▶ **WHAT TO DO**:
In the records below, find the line containing "p F.TAL_OVF_OVF) n)" and the line containing "generalize List.range 4 = l"; please repeat exactly the lines from one to the other, both included, and nothing more.

Saved data entries:
-- ==== Sys2Proof/Laws/State.lean ====
section
/-! SUPPORT. What each update of the device leaves alone: for each shared operation the parts of the device it changes (`…_eq`), and one lemma
for each field and update. A kernel evaluation of a nested register write is long, so these lemmas, and not `rfl`, take updates apart. -/

namespace Sys2Proof.Machine.Dev

/-- A write of a field within one word. -/
theorem set_narrow (d : Dev) (p : Nat) (f : Fld) (v : Nat) (h : f.lsb + f.width ≤ 32) :
    d.set p f v = d.setWord p f.off (BitVec.ofNat 32 (setBits (d.word p f.off).toNat f.lsb f.width v)) := if_pos h

/-- A write of a field of a 64-bit register. -/
theorem set_wide (d : Dev) (p : Nat) (f : Fld) (v : Nat) (h : ¬ f.lsb + f.width ≤ 32) :
    d.set p f v = (d.setWord p f.off (BitVec.ofNat 32 (setBits (d.reg64 p f.off) f.lsb f.width v))).setWord p (f.off + 4)
      (BitVec.ofNat 32 ((setBits (d.reg64 p f.off) f.lsb f.width v) >>> 32)) := if_neg h

theorem setWord_twice_eq (d : Dev) (p o o' : Nat) (w w' : Word) :
    ∃ r, (d.setWord p o w).setWord p o' w' = { d with regs := r } := ⟨_, rfl⟩

theorem set_eq (d : Dev) (p : Nat) (f : Fld) (v : Nat) : ∃ r, d.set p f v = { d with regs := r } := by
  by_cases h : f.lsb + f.width ≤ 32
  · exact ⟨_, set_narrow d p f v h⟩
  · rw [set_wide d p f v h]; exact setWord_twice_eq d _ _ _ _ _

theorem latch_eq (d : Dev) (i : Nat) : ∃ x, d.latch i = { d with stc := x } := by
  unfold Dev.latch; split <;> exact ⟨_, rfl⟩

theorem raise_eq (d : Dev) (i a m c : Nat) : ∃ x, d.raise i a m c = { d with stc := x } := ⟨_, rfl⟩

theorem raiseOnce_eq (d : Dev) (i a m c : Nat) : ∃ x, d.raiseOnce i a m c = { d with stc := x } := by
  unfold Dev.raiseOnce; split
  · exact raise_eq d i a m c
  · exact ⟨_, rfl⟩

theorem tallyAdd_eq (d : Dev) (p n k : Nat) : ∃ r x, d.tallyAdd p n k = { d with regs := r, stc := x } := by
  obtain ⟨r1, h1⟩ := set_eq d p (F.TAL_CNT_COUNT.sh (8 * n)) (d.get p (F.TAL_CNT_COUNT.sh (8 * n)) + k)
  unfold Dev.tallyAdd
  simp only [h1]
  split
  · exact ⟨_, _, rfl⟩
  · obtain ⟨r2, h2⟩ := set_eq { d with regs := r1 } p F.TAL_OVF_OVF (setBit (d.get p F.TAL_OVF_OVF) n)
    rw [h2]
    split
    · exact ⟨_, _, rfl⟩
    · obtain ⟨x, h3⟩ := latch_eq { d with regs := r2 } (Src.tally (tallyGroup p))
      exact ⟨_, _, h3⟩

theorem tally_eq (d : Dev) (p ev k : Nat) : ∃ r x, d.tally p ev k = { d with regs := r, stc := x } := by
  unfold Dev.tally
  generalize List.range 4 = l
  induction l generalizing d with
  | nil => exact ⟨_, _, rfl⟩
  | cons n l ih =>
    simp only [List.foldl_cons]
    split
    · obtain ⟨r, x, h⟩ := tallyAdd_eq d p n k
      obtain ⟨r', x', h'⟩ := ih (d.tallyAdd p n k)
      exact ⟨r', x', by rw [h', h]⟩
    · exact ih d

theorem sendMsix_eq (d : Dev) (ld vec : Nat) : ∃ b o, d.sendMsix ld vec = { d with bar := b, out := o } := by
  unfold Dev.sendMsix; dsimp only; split <;> exact ⟨_, _, rfl⟩

theorem coreInterrupt_eq (d : Dev) (core page : Nat) : ∃ w o, d.coreInterrupt core page = { d with pwr := w, out := o } := by
  unfold Dev.coreInterrupt; split <;> exact ⟨_, _, rfl⟩

theorem hostInterrupt_eq (d : Dev) (p : Nat) : ∃ x b o, d.hostInterrupt p = { d with stc := x, bar := b, out := o } := by
  unfold Dev.hostInterrupt; dsimp only; split
  · obtain ⟨b, o, h⟩ := sendMsix_eq d (d.get (Bk.route p) F.GEN_IRQ_ROUTE_LD) (d.get (Bk.route p) F.GEN_IRQ_ROUTE_VECTOR)
    exact ⟨_, b, o, h⟩
  · obtain ⟨x, h⟩ := raise_eq d Src.irqInvalid (p + d.get (Bk.route p) F.GEN_IRQ_ROUTE_VECTOR * 2 ^ 17)
      (d.get (Bk.route p) F.GEN_IRQ_ROUTE_LD) 0
    exact ⟨x, _, _, h⟩

/-- What an interrupt of a page can change: Tally counters, the latches, MSI-X entries, the cores that wait, and the messages sent. -/
theorem pageInterrupt_eq (d : Dev) (p : Nat) :
    ∃ r x b w o, d.pageInterrupt p = { d with regs := r, stc := x, bar := b, pwr := w, out := o } := by
  unfold Dev.pageInterrupt
  split
  · exact ⟨_, _, _, _, _, rfl⟩
  · dsimp only
    split
    · obtain ⟨x, b, o, h⟩ := hostInterrupt_eq d p
      obtain ⟨r', x', h'⟩ := tally_eq (d.hostInterrupt p) p 0x0006 1
      exact ⟨r', x', b, _, o, by rw [h', h]⟩
    · obtain ⟨w, o, h⟩ := coreInterrupt_eq d (d.get (Bk.route p) F.GEN_IRQ_ROUTE_CORE) p
      obtain ⟨r', x', h'⟩ := tally_eq (d.coreInterrupt (d.get (Bk.route p) F.GEN_IRQ_ROUTE_CORE) p) p 0x0006 1
      exact ⟨r', x', _, w, o, by rw [h', h]⟩
    · obtain ⟨x, b, o, h⟩ := hostInterrupt_eq d p
      obtain ⟨w, o2, h2⟩ := coreInterrupt_eq (d.hostInterrupt p) (d.get (Bk.route p) F.GEN_IRQ_ROUTE_CORE) p
      obtain ⟨r', x', h'⟩ := tally_eq ((d.hostInterrupt p).coreInterrupt (d.get (Bk.route p) F.GEN_IRQ_ROUTE_CORE) p) p 0x0006 1
      exact ⟨r', x', b, w, o2, by rw [h', h2, h]⟩
    · exact ⟨_, _, _, _, _, rfl⟩

/-- What setting page bits can change. -/
theorem setPageBits_eq (d : Dev) (p mask : Nat) :
    ∃ r x b w o, d.setPageBits p mask = { d with regs := r, stc := x, bar := b, pwr := w, out := o } := by
  obtain ⟨r, h⟩ := set_eq d p F.PG_INT_STS_STS (d.get p F.PG_INT_STS_STS ||| mask)
  unfold Dev.setPageBits
  simp only [h]
  split
  · obtain ⟨r', x, b, w, o, h'⟩ := pageInterrupt_eq { d with regs := r } p
    exact ⟨r', x, b, w, o, h'⟩
  · exact ⟨_, _, _, _, _, rfl⟩

@[simp] theorem setWord_sn (d : Dev) (p off : Nat) (w : Word) : (d.setWord p off w).sn = d.sn := rfl
@[simp] theorem setWord_fresh (d : Dev) (p off : Nat) (w : Word) : (d.setWord p off w).fresh = d.fresh := rfl
@[simp] theorem setWord_out (d : Dev) (p off : Nat) (w : Word) : (d.setWord p off w).out = d.out := rfl
@[simp] theorem setWord_stc (d : Dev) (p off : Nat) (w : Word) : (d.setWord p off w).stc = d.stc := rfl
@[simp] theorem setWord_frogs (d : Dev) (p off : Nat) (w : Word) : (d.setWord p off w).frogs = d.frogs := rfl
@[simp] theorem setWord_nextFrog (d : Dev) (p off : Nat) (w : Word) : (d.setWord p off w).nextFrog = d.nextFrog := rfl
@[simp] theorem setWord_bar (d : Dev) (p off : Nat) (w : Word) : (d.setWord p off w).bar = d.bar := rfl
@[simp] theorem setWord_clk (d : Dev) (p off : Nat) (w : Word) : (d.setWord p off w).clk = d.clk := rfl
@[simp] theorem setWord_pwr (d : Dev) (p off : Nat) (w : Word) : (d.setWord p off w).pwr = d.pwr := rfl
@[simp] theorem setWord_host (d : Dev) (p off : Nat) (w : Word) : (d.setWord p off w).host = d.host := rfl
@[simp] theorem setWord_str (d : Dev) (p off : Nat) (w : Word) : (d.setWord p off w).str = d.str := rfl
@[simp] theorem setWord_tal (d : Dev) (p off : Nat) (w : Word) : (d.setWord p off w).tal = d.tal := rfl
@[simp] theorem setWord_mem (d : Dev) (p off : Nat) (w : Word) : (d.setWord p off w).mem = d.mem := rfl
@[simp] theorem setWord_carts (d : Dev) (p off : Nat) (w : Word) : (d.setWord p off w).carts = d.carts := rfl
@[simp] theorem setWord_links (d : Dev) (p off : Nat) (w : Word) : (d.setWord p off w).links = d.links := rfl
@[simp] theorem setWord_twin (d : Dev) (p off : Nat) (w : Word) : (d.setWord p off w).twin = d.twin := rfl
@[simp] theorem setWord_rings (d : Dev) (p off : Nat) (w : Word) : (d.setWord p off w).rings = d.rings := rfl
@[simp] theorem setWord_dmv (d : Dev) (p off : Nat) (w : Word) : (d.setWord p off w).dmv = d.dmv := rfl
@[simp] theorem setWord_noc (d : Dev) (p off : Nat) (w : Word) : (d.setWord p off w).noc = d.noc := rfl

▶ **RESULT OF THE EXERCISE**:
  · obtain ⟨r2, h2⟩ := set_eq { d with regs := r1 } p F.TAL_OVF_OVF (setBit (d.get p F.TAL_OVF_OVF) n)
    rw [h2]
    split
    · exact ⟨_, _, rfl⟩
    · obtain ⟨x, h3⟩ := latch_eq { d with regs := r2 } (Src.tally (tallyGroup p))
      exact ⟨_, _, h3⟩

theorem tally_eq (d : Dev) (p ev k : Nat) : ∃ r x, d.tally p ev k = { d with regs := r, stc := x } := by
  unfold Dev.tally
  generalize List.range 4 = l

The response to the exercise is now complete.